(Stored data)

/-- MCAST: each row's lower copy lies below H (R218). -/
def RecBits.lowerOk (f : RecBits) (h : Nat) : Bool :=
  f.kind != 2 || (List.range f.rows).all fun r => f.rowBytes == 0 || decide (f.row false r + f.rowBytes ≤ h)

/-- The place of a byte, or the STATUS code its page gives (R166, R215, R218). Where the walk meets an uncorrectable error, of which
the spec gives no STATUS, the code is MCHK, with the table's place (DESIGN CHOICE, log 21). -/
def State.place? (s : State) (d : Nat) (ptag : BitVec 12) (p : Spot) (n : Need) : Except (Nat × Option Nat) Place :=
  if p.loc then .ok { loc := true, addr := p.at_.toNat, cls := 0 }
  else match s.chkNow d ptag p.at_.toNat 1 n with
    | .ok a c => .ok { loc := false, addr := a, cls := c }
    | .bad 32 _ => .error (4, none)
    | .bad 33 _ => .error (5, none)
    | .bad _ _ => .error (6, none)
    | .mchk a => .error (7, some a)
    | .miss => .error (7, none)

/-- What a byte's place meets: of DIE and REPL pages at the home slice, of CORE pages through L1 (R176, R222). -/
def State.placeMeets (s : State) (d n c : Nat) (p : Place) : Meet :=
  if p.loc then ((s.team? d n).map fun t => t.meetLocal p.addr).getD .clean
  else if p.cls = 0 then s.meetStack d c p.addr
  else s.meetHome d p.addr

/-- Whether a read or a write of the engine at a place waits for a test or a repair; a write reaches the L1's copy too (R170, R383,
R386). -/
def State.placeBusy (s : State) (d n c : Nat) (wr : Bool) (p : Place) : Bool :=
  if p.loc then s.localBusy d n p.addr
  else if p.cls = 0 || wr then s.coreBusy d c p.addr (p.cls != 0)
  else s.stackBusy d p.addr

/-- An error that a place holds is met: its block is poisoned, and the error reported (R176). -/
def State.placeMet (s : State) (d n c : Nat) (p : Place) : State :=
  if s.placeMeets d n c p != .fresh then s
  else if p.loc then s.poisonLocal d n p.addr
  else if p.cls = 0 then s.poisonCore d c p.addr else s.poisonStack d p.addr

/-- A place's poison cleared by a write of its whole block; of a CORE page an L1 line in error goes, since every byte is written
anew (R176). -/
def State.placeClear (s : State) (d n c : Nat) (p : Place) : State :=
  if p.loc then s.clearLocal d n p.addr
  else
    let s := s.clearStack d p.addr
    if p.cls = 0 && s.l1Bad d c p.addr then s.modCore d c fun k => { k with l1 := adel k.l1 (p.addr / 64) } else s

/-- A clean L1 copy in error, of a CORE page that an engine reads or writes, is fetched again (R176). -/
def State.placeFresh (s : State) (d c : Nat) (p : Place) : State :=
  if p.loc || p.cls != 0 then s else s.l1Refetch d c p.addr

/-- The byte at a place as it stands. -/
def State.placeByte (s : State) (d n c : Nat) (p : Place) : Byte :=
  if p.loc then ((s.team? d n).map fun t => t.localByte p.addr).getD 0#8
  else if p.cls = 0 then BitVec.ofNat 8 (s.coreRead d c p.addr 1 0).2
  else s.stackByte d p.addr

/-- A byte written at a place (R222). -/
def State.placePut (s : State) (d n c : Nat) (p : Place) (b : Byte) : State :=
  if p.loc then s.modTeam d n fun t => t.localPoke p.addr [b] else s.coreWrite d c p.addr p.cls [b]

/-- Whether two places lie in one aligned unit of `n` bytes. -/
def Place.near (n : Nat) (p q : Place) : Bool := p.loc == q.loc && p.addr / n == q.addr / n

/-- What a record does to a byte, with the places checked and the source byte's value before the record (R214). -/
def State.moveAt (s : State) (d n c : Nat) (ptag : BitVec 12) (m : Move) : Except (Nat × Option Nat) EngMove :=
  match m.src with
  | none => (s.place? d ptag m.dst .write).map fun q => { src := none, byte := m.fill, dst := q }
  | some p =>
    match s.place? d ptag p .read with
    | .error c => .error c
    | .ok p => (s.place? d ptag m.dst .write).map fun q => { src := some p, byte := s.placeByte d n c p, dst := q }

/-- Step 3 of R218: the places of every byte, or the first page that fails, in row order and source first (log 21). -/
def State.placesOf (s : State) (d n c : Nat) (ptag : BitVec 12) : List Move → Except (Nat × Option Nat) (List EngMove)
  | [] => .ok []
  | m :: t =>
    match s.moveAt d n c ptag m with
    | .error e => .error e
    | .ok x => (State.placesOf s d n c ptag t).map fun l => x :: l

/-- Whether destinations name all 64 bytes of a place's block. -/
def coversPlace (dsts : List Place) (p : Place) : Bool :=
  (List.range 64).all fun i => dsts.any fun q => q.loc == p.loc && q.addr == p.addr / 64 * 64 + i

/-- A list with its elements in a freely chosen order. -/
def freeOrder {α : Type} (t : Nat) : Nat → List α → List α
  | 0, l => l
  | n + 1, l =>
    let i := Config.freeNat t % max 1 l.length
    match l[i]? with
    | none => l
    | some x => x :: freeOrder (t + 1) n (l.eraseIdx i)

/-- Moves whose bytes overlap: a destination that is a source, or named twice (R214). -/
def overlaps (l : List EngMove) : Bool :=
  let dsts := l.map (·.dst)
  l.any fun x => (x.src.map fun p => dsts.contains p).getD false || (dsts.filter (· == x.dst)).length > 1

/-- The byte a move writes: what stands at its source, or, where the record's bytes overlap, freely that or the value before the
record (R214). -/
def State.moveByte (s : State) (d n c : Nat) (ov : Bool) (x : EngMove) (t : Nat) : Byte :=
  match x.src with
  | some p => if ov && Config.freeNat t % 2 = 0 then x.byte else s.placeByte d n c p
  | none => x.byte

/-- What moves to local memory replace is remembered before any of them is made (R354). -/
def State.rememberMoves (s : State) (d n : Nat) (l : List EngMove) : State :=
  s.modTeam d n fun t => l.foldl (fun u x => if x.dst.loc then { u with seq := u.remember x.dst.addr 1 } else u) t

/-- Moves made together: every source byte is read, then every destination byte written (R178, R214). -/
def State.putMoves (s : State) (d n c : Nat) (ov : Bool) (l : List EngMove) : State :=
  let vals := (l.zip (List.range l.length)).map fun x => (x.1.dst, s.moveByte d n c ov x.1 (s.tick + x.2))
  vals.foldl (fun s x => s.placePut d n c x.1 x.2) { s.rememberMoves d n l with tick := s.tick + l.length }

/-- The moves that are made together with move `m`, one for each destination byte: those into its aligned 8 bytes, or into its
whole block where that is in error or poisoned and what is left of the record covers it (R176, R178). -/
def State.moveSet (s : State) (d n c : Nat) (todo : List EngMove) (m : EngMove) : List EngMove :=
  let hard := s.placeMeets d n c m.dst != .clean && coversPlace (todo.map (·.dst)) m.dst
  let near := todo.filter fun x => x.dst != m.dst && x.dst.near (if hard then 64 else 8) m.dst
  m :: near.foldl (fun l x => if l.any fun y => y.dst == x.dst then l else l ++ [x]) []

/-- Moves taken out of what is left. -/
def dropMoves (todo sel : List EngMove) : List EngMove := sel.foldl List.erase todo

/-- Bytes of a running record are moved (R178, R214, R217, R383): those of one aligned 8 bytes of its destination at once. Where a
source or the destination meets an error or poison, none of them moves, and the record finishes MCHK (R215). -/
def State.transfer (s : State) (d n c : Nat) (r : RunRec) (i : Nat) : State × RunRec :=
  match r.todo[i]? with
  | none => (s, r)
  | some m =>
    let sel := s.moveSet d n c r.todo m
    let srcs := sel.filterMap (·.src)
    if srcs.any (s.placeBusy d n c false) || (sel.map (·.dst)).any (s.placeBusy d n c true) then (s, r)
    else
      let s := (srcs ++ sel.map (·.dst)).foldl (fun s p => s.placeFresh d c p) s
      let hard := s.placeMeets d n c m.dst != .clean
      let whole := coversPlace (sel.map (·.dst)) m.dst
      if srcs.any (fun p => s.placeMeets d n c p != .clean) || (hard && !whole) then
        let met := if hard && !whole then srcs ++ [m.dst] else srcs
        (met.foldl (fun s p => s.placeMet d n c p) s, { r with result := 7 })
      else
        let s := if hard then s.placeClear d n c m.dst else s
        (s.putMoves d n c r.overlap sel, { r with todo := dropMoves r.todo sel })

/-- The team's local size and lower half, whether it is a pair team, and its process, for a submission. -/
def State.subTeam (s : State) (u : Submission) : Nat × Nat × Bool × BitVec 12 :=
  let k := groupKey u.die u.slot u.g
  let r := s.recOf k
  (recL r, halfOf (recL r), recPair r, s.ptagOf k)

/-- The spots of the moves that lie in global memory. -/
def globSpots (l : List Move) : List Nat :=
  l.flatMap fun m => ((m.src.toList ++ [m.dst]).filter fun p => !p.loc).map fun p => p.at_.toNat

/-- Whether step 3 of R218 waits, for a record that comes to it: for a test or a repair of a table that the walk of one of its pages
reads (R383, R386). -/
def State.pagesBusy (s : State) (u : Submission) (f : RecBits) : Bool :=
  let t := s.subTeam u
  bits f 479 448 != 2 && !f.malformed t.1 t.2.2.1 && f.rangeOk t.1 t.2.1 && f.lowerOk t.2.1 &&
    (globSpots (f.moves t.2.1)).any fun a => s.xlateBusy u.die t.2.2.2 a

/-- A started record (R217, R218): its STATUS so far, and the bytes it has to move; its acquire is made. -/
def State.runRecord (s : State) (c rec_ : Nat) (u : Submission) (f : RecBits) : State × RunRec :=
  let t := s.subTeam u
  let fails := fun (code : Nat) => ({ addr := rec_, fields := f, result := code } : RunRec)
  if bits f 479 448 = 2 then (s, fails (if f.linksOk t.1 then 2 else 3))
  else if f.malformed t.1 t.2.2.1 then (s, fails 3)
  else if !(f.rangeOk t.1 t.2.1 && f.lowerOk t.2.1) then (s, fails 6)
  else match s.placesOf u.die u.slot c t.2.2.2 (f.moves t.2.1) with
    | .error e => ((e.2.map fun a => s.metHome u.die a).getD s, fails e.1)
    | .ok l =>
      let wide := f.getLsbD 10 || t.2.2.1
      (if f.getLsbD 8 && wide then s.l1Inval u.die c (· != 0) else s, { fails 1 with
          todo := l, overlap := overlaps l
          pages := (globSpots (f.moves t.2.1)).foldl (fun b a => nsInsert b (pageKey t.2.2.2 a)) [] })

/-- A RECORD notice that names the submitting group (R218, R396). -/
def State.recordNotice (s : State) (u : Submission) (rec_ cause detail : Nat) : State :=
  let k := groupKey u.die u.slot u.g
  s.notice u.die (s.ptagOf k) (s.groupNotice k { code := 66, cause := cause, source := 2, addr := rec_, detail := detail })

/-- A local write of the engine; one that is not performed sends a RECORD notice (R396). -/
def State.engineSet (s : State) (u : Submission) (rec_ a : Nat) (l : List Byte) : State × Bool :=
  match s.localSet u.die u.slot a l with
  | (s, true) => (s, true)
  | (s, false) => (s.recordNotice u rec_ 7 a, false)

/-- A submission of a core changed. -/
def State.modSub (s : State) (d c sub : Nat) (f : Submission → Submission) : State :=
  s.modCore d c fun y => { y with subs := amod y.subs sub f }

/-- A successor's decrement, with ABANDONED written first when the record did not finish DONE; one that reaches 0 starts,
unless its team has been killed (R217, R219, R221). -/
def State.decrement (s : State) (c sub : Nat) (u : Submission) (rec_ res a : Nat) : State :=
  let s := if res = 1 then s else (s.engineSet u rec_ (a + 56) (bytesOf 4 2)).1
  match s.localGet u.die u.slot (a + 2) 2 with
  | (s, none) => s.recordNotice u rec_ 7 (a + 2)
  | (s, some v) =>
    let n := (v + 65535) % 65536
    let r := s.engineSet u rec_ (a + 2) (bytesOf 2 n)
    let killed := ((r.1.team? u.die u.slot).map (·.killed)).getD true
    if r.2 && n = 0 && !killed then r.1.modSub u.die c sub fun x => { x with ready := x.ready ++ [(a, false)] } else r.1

▸ **What you are asked to do**: The lines above from the one containing "let srcs := sel.filterMap (·.src)" through the one containing "let s := if hard" are to be set down exactly, and no others.

▸ **Task solution**:
    let srcs := sel.filterMap (·.src)
    if srcs.any (s.placeBusy d n c false) || (sel.map (·.dst)).any (s.placeBusy d n c true) then (s, r)
    else
      let s := (srcs ++ sel.map (·.dst)).foldl (fun s p => s.placeFresh d c p) s
      let hard := s.placeMeets d n c m.dst != .clean
      let whole := coversPlace (sel.map (·.dst)) m.dst
      if srcs.any (fun p => s.placeMeets d n c p != .clean) || (hard && !whole) then
        let met := if hard && !whole then srcs ++ [m.dst] else srcs
        (met.foldl (fun s p => s.placeMet d n c p) s, { r with result := 7 })
      else
        let s := if hard then s.placeClear d n c m.dst else s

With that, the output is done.